Thinking that an act and the consequences of actions are not important can lead to thinking that there
really are not any consequences. And this destroys the Buddha-dharma in our hearts. We have to have
Buddha-dharma in our heart to practice Buddha’s zazen.

Another difficulty is that the process of karmic cause and effect taught by the Buddha, the teaching that
comes from enlightenment and the process being described and taught, is selfless. There is no self in the
process. There is no self of the actor. There is no actor doing it. There is no self in the action. There is no
self in the consequence. And again, when people hear this, they can slip into wrong view. They can think,
“Well then there isn’t any consequence. There isn’t any action. And nobody is responsible.”

The selflessness which is in the process can be misapplied. To think or say that there is no retribution for
good and bad action eliminates the Buddha-dharma from our heart. Once that happens, we can’t practice
zazen.

Part of the conflict here, in Dogen’s teaching, is that he is teaching the way of zazen of the buddhas and
ancestors, and that’s primary.

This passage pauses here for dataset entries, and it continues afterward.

-- ==== Sys2Proof/Syntax.lean ====
section
/-! DEFINITION. The syntax of ZA1-CE: the eight commands, the command word's two fields, the register names, and
the host's accesses (30_encoding.md R70, R71, R82; 10_state.md R31). -/

namespace Sys2Proof

/-- The commands, one constructor per row of the opcode table (R71). A command has no operand: it takes every
operand from registers and `MEM` (R70). -/
inductive Instr where
  /-- Seed the cipher state (R90). -/
  | cinit
  /-- Transform the byte in DIN to DOUT (R116). -/
  | cxorb
  /-- Transform the buffer window in place (R117). -/
  | capply
  /-- Read a CompressedRegionHeader (R125). -/
  | rdcrh
  /-- Check the size of a decompression result (R128). -/
  | dchk
  /-- Read the ArchiveHeader (R135). -/
  | ahdr
  /-- Yield the next FileRecord (R138). -/
  | anext
  /-- Reset the block (R150). -/
  | srst
deriving DecidableEq, Repr

/-- The one command format `CMDW` (R70): `op` in bits 7:0, `zero` in bits 63:8. -/
structure CommandWord where
  op : BitVec 8
  zero : BitVec 56
deriving DecidableEq, Repr

/-- The sixteen `RW` registers of the register map (R31). -/
inductive RWReg where
  | len
  | key (i : Fin 8)
  | bufBase
  | bufCnt
  | din
  | magic
  | payBase
  | payLen
  | retLen
deriving DecidableEq, Repr

/-- The `RO` registers of the register map (R31). -/
inductive ROReg where
  | status
  | fcause
  | finfo
  | wvalid
  | dout
  | cur
  | x (i : Fin 16)
  | ksw (i : Fin 16)
  | crhMax
  | crhCsz
  | ahMagic
  | ahRsvd
  | ahCount
  | ahDoff
  | rptr
  | ridx
  | frUnk
  | frNlen
  | frOff
  | frSize
  | frNamep
  | frDatap
deriving DecidableEq, Repr

/-- A register of the map, by its access kind (R30): `CMD` is the one `W` register. -/
inductive Reg where
  | cmd
  | rw (r : RWReg)
  | ro (r : ROReg)
deriving DecidableEq, Repr

/-- One access of the host, the block's only input (R5, R30, R82). Register numbers and addresses are plain
numbers, so that reserved numbers can be accessed too. -/
inductive HostAccess where
  /-- `WR number, value` (R82): a host write of a 64-bit value; number 0x00 issues a command. -/
  | wr (number : Nat) (value : Word64)
  /-- `RD number` (R82): a host read of a register. -/
  | rd (number : Nat)
  /-- `MEM[addr..] = bytes` (R82): the host's own store between commands. -/
  | memStore (addr : Nat) (bytes : List Byte)
  /-- The host's own read of `count` bytes of `MEM` between commands (R44). -/
  | memLoad (addr : Nat) (count : Nat)
  /-- The reset input is asserted (70_reset_and_hazards.md R185). -/
  | hardReset
deriving DecidableEq, Repr

/-- What the host gets back from a read. -/
inductive HostReply where
  /-- A register's value, zero-extended to 64 bits (R30). -/
  | register (value : Word64)
  /-- Bytes of `MEM`, in address order. -/
  | bytes (bs : List Byte)
deriving DecidableEq, Repr

end Sys2Proof
end

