-- ==== Sys2Proof/Decode.lean ====
section
/-! DEFINITION. The command decoder, total on every 64-bit word and rejecting by name, and the encoder
(30_encoding.md R70 to R73). The two are written apart, each from the opcode map R71. -/

namespace Sys2Proof

/-- Why a command word is illegal (R73). -/
inductive IllegalWord where
  /-- A bit of 63:8 is not 0. -/
  | nonzeroUpper
  /-- Bits 63:8 are 0 and the opcode is reserved. -/
  | reservedOpcode (op : BitVec 8)
deriving DecidableEq, Repr

/-- The two fields of a 64-bit command word (R70). -/
def CommandWord.ofWord (w : Word64) : CommandWord :=
  { op := w.extractLsb' 0 8, zero := w.extractLsb' 8 56 }

/-- The 64-bit command word of two fields (R70). -/
def CommandWord.toWord (c : CommandWord) : Word64 := c.zero ++ c.op

/-- The opcode map, from opcode to command (R71). -/
def opcodeCommand (op : BitVec 8) : Option Instr :=
  if op = 0x01 then some .cinit
  else if op = 0x02 then some .cxorb
  else if op = 0x03 then some .capply
  else if op = 0x10 then some .rdcrh
  else if op = 0x11 then some .dchk
  else if op = 0x20 then some .ahdr
  else if op = 0x21 then some .anext
  else if op = 0xFF then some .srst
  else none

/-- Decode a command word: `zero` must be 0 and the opcode assigned (R70, R73). -/
def decode (w : Word64) : Except IllegalWord Instr :=
  if (CommandWord.ofWord w).zero = 0 then
    match opcodeCommand (CommandWord.ofWord w).op with
    | some i => .ok i
    | none => .error (.reservedOpcode (CommandWord.ofWord w).op)
  else .error .nonzeroUpper

/-- The opcode of a command (R71). -/
def commandOpcode : Instr → BitVec 8
  | .cinit => 0x01
  | .cxorb => 0x02
  | .capply => 0x03
  | .rdcrh => 0x10
  | .dchk => 0x11
  | .ahdr => 0x20
  | .anext => 0x21
  | .srst => 0xFF

/-- The command word of a command: its opcode zero-extended (R72). -/
def encode (i : Instr) : Word64 := CommandWord.toWord { op := commandOpcode i, zero := 0 }

/-- The 64-bit command word whose `nbits` low bits are those of `w` and whose other bits are 0. A command word is the
value of a register write and has no byte order (R70). -/
def tableWord (nbits w : Nat) : Word64 := BitVec.ofNat 64 (w % 2 ^ nbits)

/-- What the decoder reads from a row of the opcode table whose bits are `w`. -/
def decodeTableWord (nbits w : Nat) : Option Instr :=
  match decode (tableWord nbits w) with
  | .ok i => some i
  | .error _ => none

end Sys2Proof
end

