-- ==== Sys2Proof/Certificates/Slice0/Obligations.lean ====
section
/-! DEFINITION. The statements for the provers, one `def Obligations.<Name> : Prop` each. -/

open Sys2Proof Sys2Proof.Machine

/-! Encoding and decoding (30_encoding.md). -/

/-- R72: each of the eight words decodes to its command and to no other, and every other word decodes to illegal. -/
def Obligations.DecodeSelectsExactlyTheMatchWord : Prop :=
  ∀ w : Word64,
    (decode w = .ok .cinit ↔ w = 0x01) ∧ (decode w = .ok .cxorb ↔ w = 0x02) ∧
    (decode w = .ok .capply ↔ w = 0x03) ∧ (decode w = .ok .rdcrh ↔ w = 0x10) ∧
    (decode w = .ok .dchk ↔ w = 0x11) ∧ (decode w = .ok .ahdr ↔ w = 0x20) ∧
    (decode w = .ok .anext ↔ w = 0x21) ∧ (decode w = .ok .srst ↔ w = 0xFF) ∧
    (w ∉ ([0x01, 0x02, 0x03, 0x10, 0x11, 0x20, 0x21, 0xFF] : List Word64) → ∃ why, decode w = .error why)

/-- Decoding and encoding agree on every 64-bit word and every command (from R70 to R73). -/
def Obligations.DecodeAndEncodeAgree : Prop :=
  ∀ (i : Instr) (w : Word64), i.wellFormed = true → (decode w = .ok i ↔ w = encode i)

/-- The decoder accepts exactly the words whose two fields are well formed (from R70, R73). -/
def Obligations.DecodeAcceptsExactlyTheWellFormedWords : Prop :=
  ∀ w : Word64, (∃ i, decode w = .ok i) ↔ (CommandWord.ofWord w).wellFormed = true

/-- A few words of R71 and R73, written out. -/
def Obligations.SampleWordsDecode : Prop :=
  decode 0x0000000000000001 = .ok .cinit ∧ decode 0x0000000000000003 = .ok .capply ∧
  decode 0x0000000000000011 = .ok .dchk ∧ decode 0x0000000000000021 = .ok .anext ∧
  decode 0x00000000000000FF = .ok .srst ∧ decode 0x0000000000000004 = .error (.reservedOpcode 0x04) ∧
  decode 0x0000000000000101 = .error .nonzeroUpper

/-! One step: serving a host access (10_state.md, 30_encoding.md, 45_system_ops.md, 60_exceptions.md). -/

/-- From R70: a write of a legal word to CMD runs the command it decodes to, on the state with that access served and
everything else as it was. -/
def Obligations.StepRunsTheDecodedCommand : Prop :=
  ∀ (s : State) (w : Word64) (rest : List HostAccess) (i : Instr),
    s.pending = .wr 0x00 w :: rest → decode w = .ok i → step s = exec i { s with pending := rest }

/-- From R168 and R170: a write to CMD of a word that is not one of the eight of R72, while FAULTED is 0, raises
`IllegalCommand`, FINFO the word. That the access waits in a list and is taken off it is the model's (log 1). -/
def Obligations.IllegalWordRaisesIllegalCommand : Prop :=
  ∀ (s : State) (w : Word64) (rest : List HostAccess),
    s.pending = .wr 0x00 w :: rest → s.status.faulted = false →
    w ∉ ([0x01, 0x02, 0x03, 0x10, 0x11, 0x20, 0x21, 0xFF] : List Word64) →
    step s = .next (({ s with pending := rest } : State).latched 6 w)

/-- From R171: while FAULTED is 1 a write to CMD of any word but 0xFF changes nothing, register reads work, writes to `RW`
registers work, and the host may read `MEM`. How an access waits and is answered is the model's (log 1, log 3). -/
def Obligations.FaultedBlockServesOnlyRegisters : Prop :=
  ∀ (s : State) (rest : List HostAccess), s.status.faulted = true →
    (∀ w, s.pending = .wr 0x00 w :: rest → w ≠ 0xFF → step s = .next { s with pending := rest }) ∧
    (∀ n, s.pending = .rd n :: rest →
      step s = .next { s with pending := rest, replies := s.replies ++ [.register (s.readNumber n)] }) ∧
    (∀ r v, s.pending = .wr (rwNumber r) v :: rest →
      ∃ t, step s = .next t ∧ t.wv r = true ∧ t.regs = s.regs.write r v ∧
        t.status = s.status ∧ t.fcause = s.fcause ∧ t.finfo = s.finfo ∧ t.mem = s.mem ∧ t.cipher = s.cipher) ∧
    (∀ a n, s.pending = .memLoad a n :: rest → a + n ≤ s.cfg.memSize →
      step s = .next { s with pending := rest, replies := s.replies ++ [.bytes (s.mem.readBytes a n)] })
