/-- What a command's body and a latched fault both keep, the command keeps. -/
theorem exec_keeps {α : Type} {field : State → α} (hi : i ≠ .srst) (hraise : ∀ f, field (s.raise f) = field s)
    (hok : ∀ u, commandBody i s = .ok u → field u = field s) (hx : exec i s = .next t) : field t = field s := by
  rcases exec_cases hi s with ⟨-, he⟩ | ⟨-, u, hb, he⟩ | ⟨-, f, -, he⟩ <;>
    obtain rfl := Host.Outcome.next.inj (hx.symm.trans he)
  · rfl
  · exact hok t hb
  · exact hraise f

end Commands

/-! The obligations. -/

/-- Settles O52: a step from a faulted state is none of those that need FAULTED 0, and the others but reset touch none
of these fields. -/
theorem firstFaultIsKept : Obligations.FirstFaultIsKept := by
  intro s t hf hs
  cases StepEffect.of_step hs with
  | quiet | wrote | stored => exact .inl ⟨rfl, rfl, rfl, rfl, rfl, rfl, rfl⟩
  | raised _ _ hf' => exact absurd (hf.symm.trans hf') nofun
  | ran _ _ _ _ hf' => exact absurd (hf.symm.trans hf') nofun
  | reset rest hp => exact .inr (hp.imp (⟨rest, ·⟩) (⟨rest, ·⟩))

/-- Settles O54: of the steps only a command and a reset reach `X`. -/
theorem onlyCinitAndKsgenWriteX : Obligations.OnlyCinitAndKsgenWriteX := by
  intro s t hpos hs
  cases StepEffect.of_step hs with
  | quiet | raised | wrote | stored => exact .inl rfl
  | ran i rest t hi _ hp hb =>
    rcases commandBody_ok_x hi hb with rfl | hx | ⟨hcmd, hx⟩
    · exact .inr (.inl ⟨rest, hp⟩)
    · exact .inl hx
    · simp only [hpos] at hx
      refine .inr (.inr (.inr (.inr ⟨?_, hx⟩)))
      rcases hcmd with rfl | rfl
      · exact .inl ⟨rest, hp⟩
      · exact .inr ⟨rest, hp⟩
  | reset rest hp =>
    rcases hp with hp | hp
    · exact .inr (.inr (.inl ⟨rest, hp⟩))
    · exact .inr (.inr (.inr (.inl ⟨rest, hp⟩)))

/-- Settles O55: SRST keeps `MEM` too, so of the steps only CAPPLY and the host's store are left. -/
theorem onlyCapplyAndTheHostWriteMem : Obligations.OnlyCapplyAndTheHostWriteMem := by
  refine ⟨fun i s t hi hx => ?_, fun s t hs => ?_⟩
  · by_cases hreset : i = .srst
    · subst hreset
      obtain rfl := Host.Outcome.next.inj ((exec_srst s).symm.trans hx)
      rfl
    · exact exec_keeps hreset (fun _ => rfl) (fun _ => commandBody_ok_mem hi) hx
  · cases StepEffect.of_step hs with
    | quiet | raised | wrote | reset => exact .inl rfl
    | ran i rest t _ _ hp hb =>
      by_cases hi : i = .capply
      · subst hi
        exact .inr (.inl ⟨rest, hp⟩)
      · have hmem := commandBody_ok_mem hi hb
        exact .inl hmem
    | stored addr bs rest hp => exact .inr (.inr ⟨addr, bs, rest, hp⟩)

/-- Settles O56: the commands' frame, and of the host's writes that a bit set stays set. -/
theorem onlyTheHostWritesRwRegisters : Obligations.OnlyTheHostWritesRwRegisters := by
  refine ⟨fun i s t hi hx => ⟨?_, ?_⟩, fun s t r hs hr => ?_⟩
  · exact exec_keeps hi (fun _ => rfl) (fun _ hb => (commandBody_ok_frame hi hb).2.1) hx
  · exact exec_keeps hi (fun _ => rfl) (fun _ hb => (commandBody_ok_frame hi hb).2.2) hx
  · cases StepEffect.of_step hs with
    | quiet | raised | stored => exact .inl hr
    | ran i rest t hi _ _ hb =>
      obtain ⟨-, -, hwvalid⟩ := commandBody_ok_frame hi hb
      exact .inl ((congrArg (BitVec.getLsbD · (wvIndex r)) hwvalid).trans hr)
    | wrote rest r' v => exact .inl (writeRW_wv_mono hr)
    | reset rest hp => exact .inr (hp.imp (⟨rest, ·⟩) (⟨rest, ·⟩))

/-- Settles O57: even a reset keeps the configuration. -/
theorem configurationIsFixed : Obligations.ConfigurationIsFixed := by
  intro s t hs
  cases StepEffect.of_step hs with
  | quiet | raised | wrote | stored | reset => rfl
  | ran i rest t hi _ _ hb =>
    obtain ⟨hcfg, -, -⟩ := commandBody_ok_frame hi hb
    exact hcfg

end Sys2Proof.Proofs.Frames
end

section
/-! CAPPLY over the buffer window, in one command, in pieces, byte by byte through CXORB, and twice (42_xor_engine.md
R117, R118, R119, R121; 20_memory.md R54). -/

namespace Sys2Proof.Proofs.Window

open Sys2Proof Sys2Proof.Machine
open Sys2Proof.Proofs.CipherInit (cinitState exec_cinit_of_written)
open Sys2Proof.Proofs.XorEngine (exec_of_body_ok cxorbTransformsDin)
open Sys2Proof.Proofs.Keystream

/-! CAPPLY past its checks. -/

/-- What CAPPLY checks, but for FAULTED (R117). `exec_capply_of_checks` and `exec_capply_of_not_checks` tie it to the
command. -/
def CapplyChecks (s : State) : Prop :=
  s.status.seeded = true ∧ s.wv .bufBase = true ∧ s.wv .bufCnt = true ∧
    s.regs.bufBase.toNat + s.regs.bufCnt.toNat ≤ s.cfg.memSize

/-- The state CAPPLY leaves where none of its checks fails (R117). -/
def capplyState (s : State) : State :=
  { s with
    cipher := (applyBytes s.cfg.pos s.regs.bufCnt.toNat s.regs.bufBase.toNat s.cipher s.mem).1
    mem := (applyBytes s.cfg.pos s.regs.bufCnt.toNat s.regs.bufBase.toNat s.cipher s.mem).2 }

theorem exec_capply_of_checks {s : State} (hf : s.status.faulted = false) (h : CapplyChecks s) :
    exec .capply s = .next (capplyState s) := by
  obtain ⟨hseed, hbase, hcnt, hin⟩ := h
  exact exec_of_body_ok (i := .capply) nofun hf (capplyBody_eq_ok.2 ⟨hseed, hbase, hcnt, hin, rfl⟩)

theorem exec_capply_of_not_checks {s : State} (hf : s.status.faulted = false) (h : ¬CapplyChecks s) :
    ∃ f, exec .capply s = .next (s.raise f) := by
  rcases exec_cases (i := .capply) nofun s with ⟨hf', -⟩ | ⟨-, t, hb, -⟩ | ⟨-, f, -, he⟩
  · exact absurd (hf.symm.trans hf') nofun
  · obtain ⟨hseed, hbase, hcnt, hin, -⟩ := capplyBody_eq_ok.1 hb
    exact absurd ⟨hseed, hbase, hcnt, hin⟩ h
  · exact ⟨f, he⟩

/-! In pieces. -/

/-- The next piece starts where this one ends. Where that is past the largest address, the base wraps and nothing is
left to transform. -/
theorem applyBytes_next_base (pos : SeedLayout) (base n : Word64) (rest : Nat) (c : CipherState) (m : Memory)
    (h : base.toNat + n.toNat + rest ≤ 2 ^ 64) :
    applyBytes pos rest (base + n).toNat c m = applyBytes pos rest (base.toNat + n.toNat) c m := by
  rcases Nat.lt_or_ge (base.toNat + n.toNat) (2 ^ 64) with hlt | hge
  · rw [BitVec.toNat_add, Nat.mod_eq_of_lt hlt]
  · obtain rfl : rest = 0 := by omega
    rfl

/-- CAPPLY over consecutive pieces runs the loop over all of them (R119). -/
theorem capplyPieces_eq_applyBytes (pieces : List Word64) (s : State) (hf : s.status.faulted = false)
    (hseed : s.status.seeded = true) (hbase : s.wv .bufBase = true) (hcnt : s.wv .bufCnt = true)
    (hin : s.regs.bufBase.toNat + (pieces.map BitVec.toNat).sum ≤ s.cfg.memSize) (hsize : s.cfg.memSize ≤ 2 ^ 64) :
    ∃ t, capplyPieces pieces s = .next t ∧
      (t.cipher, t.mem) =
        applyBytes s.cfg.pos (pieces.map BitVec.toNat).sum s.regs.bufBase.toNat s.cipher s.mem := by
  induction pieces generalizing s with
  | nil => exact ⟨s, rfl, rfl⟩
  | cons n ns ih =>
    rw [List.map_cons, List.sum_cons] at hin ⊢
    have hfirst : exec .capply { s with regs := { s.regs with bufCnt := n } } =
        .next (capplyState { s with regs := { s.regs with bufCnt := n } }) :=
      exec_capply_of_checks hf ⟨hseed, hbase, hcnt, Nat.le_trans (by dsimp only; omega) hin⟩
    have hnext : (s.regs.bufBase + n).toNat ≤ s.regs.bufBase.toNat + n.toNat := by
      rw [BitVec.toNat_add]
      exact Nat.mod_le _ _
    obtain ⟨t, hrun, heq⟩ := ih
      { capplyState { s with regs := { s.regs with bufCnt := n } } with
        regs := { s.regs with bufCnt := n, bufBase := s.regs.bufBase + n } }
      hf hseed hbase hcnt (Nat.le_trans (by dsimp only; omega) hin) hsize
    refine ⟨t, ?_, ?_⟩
    · rw [capplyPieces, hfirst]
      exact hrun
    · rw [heq, applyBytes_add]
      exact applyBytes_next_base s.cfg.pos s.regs.bufBase n _ _ _ (by omega)

/-! Byte by byte. -/

/-- CXORB fed a list of bytes is the byte step over the list (R116, R119). -/
theorem cxorbFeed_eq_xsteps (bs : List Byte) (s : State) (hf : s.status.faulted = false)
    (hseed : s.status.seeded = true) (hdin : s.wv .din = true) :
    ∃ t, cxorbFeed bs s = ((s.cipher.xsteps s.cfg.pos bs).1, .next t) ∧
      t.cipher = (s.cipher.xsteps s.cfg.pos bs).2 := by
  induction bs generalizing s with
  | nil => exact ⟨s, rfl, rfl⟩
  | cons b bs ih =>
    obtain ⟨-, -, hstep⟩ := cxorbTransformsDin { s with regs := { s.regs with din := b } } hf
    obtain ⟨t, hrun, hcipher⟩ := ih
      { s with
        regs := { s.regs with din := b }
        dout := (s.cipher.xstep s.cfg.pos b).1
        cipher := (s.cipher.xstep s.cfg.pos b).2 } hf hseed hdin
    refine ⟨t, ?_, hcipher⟩
    simp only [cxorbFeed, hstep hseed hdin, hrun, xsteps_cons]

/-! From a fresh CINIT. -/

/-- From the start of a keystream the loop xors each byte of the window with the keystream byte of its place (R118). -/
theorem readByte_applyBytes_of_streamAt {size : Nat} {pos : SeedLayout} {key : KeyWords} {len : Word64}
    {n addr x : Nat} {c : CipherState} {m : Memory} (h : StreamAt pos key len 0 c) (hin : addr + n ≤ size)
    (hwf : m.wf size = true) :
    (applyBytes pos n addr c m).2.readByte x =
      if addr ≤ x ∧ x < addr + n then m.readByte x ^^^ keystreamAt pos key len (x - addr) else m.readByte x := by
  rw [readByte_applyBytes pos hin hwf]
  split
  · next hx =>
    have hlt : x - addr < n := by omega
    rw [h.xsteps_fst (by rwa [length_readBytes]), getD_readBytes m n addr _ hlt, Nat.zero_add,
      Nat.add_sub_cancel' hx.1]
  · rfl

/-- The loop twice over one window, each time from the start of the same keystream, gives `MEM` back (R121). -/
theorem applyBytes_applyBytes_of_streamAt {size : Nat} {pos : SeedLayout} {key : KeyWords} {len : Word64}
    {n addr : Nat} {c c' : CipherState} {m : Memory} (h : StreamAt pos key len 0 c) (h' : StreamAt pos key len 0 c')
    (hin : addr + n ≤ size) (hwf : m.wf size = true) :
    (applyBytes pos n addr c' (applyBytes pos n addr c m).2).2 = m := by
  have hwf' : (applyBytes pos n addr c m).2.wf size = true := wf_applyBytes pos hin hwf
  refine eq_of_readByte (wf_applyBytes pos hin hwf') hwf fun x => ?_
  rw [readByte_applyBytes_of_streamAt h' hin hwf', readByte_applyBytes_of_streamAt h hin hwf]
  split
  · rw [BitVec.xor_assoc, BitVec.xor_self, BitVec.xor_zero]
  · rfl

But when people misunderstand this teaching, he has to say how important
karmic cause and effect are. Then he has to run back again to say zazen is most important. So he goes
back and forth, back and forth.

Wanting to change ourselves, wanting to be different from what we are is not compassion. This desire has
a cause, and this cause is that we are already constantly changing and we want to get with that program.
But we can turn this into seeking, which is not compassion. And wanting to maintain ourselves is not in
accord with reality, so trying to maintain ourselves is grasping. Zen teachers are well known for
recommending no seeking and no grasping. Seeking is birth, grasping is death. Seeking and grasping are
samsara. Not seeking is no birth. Not grasping is no death. It is the practice of nirvana. And from the
practice of nirvana come the teachings of cause and effect.

You have to sit. I have to sit. We all have to sit. Buddha has to sit too. We walk, Buddha walks. How are
we the same? We are the same in not seeking and not grasping. How are we different? In seeking and
grasping.

The teaching of cause and effect is a provisional teaching. It is not an ultimate teaching. But it naturally
emerges from the ultimate in response to beings who are in conflict, who are holding on to the road and
yearning for the river. Or in the river and trying to go to the road. It’s a teaching for us when we’re like
that. Receiving this teaching, we can enter the ultimate. Entering the ultimate, we can give it up and join
hands with people and share the practice of giving close attention to karmic cause and effect.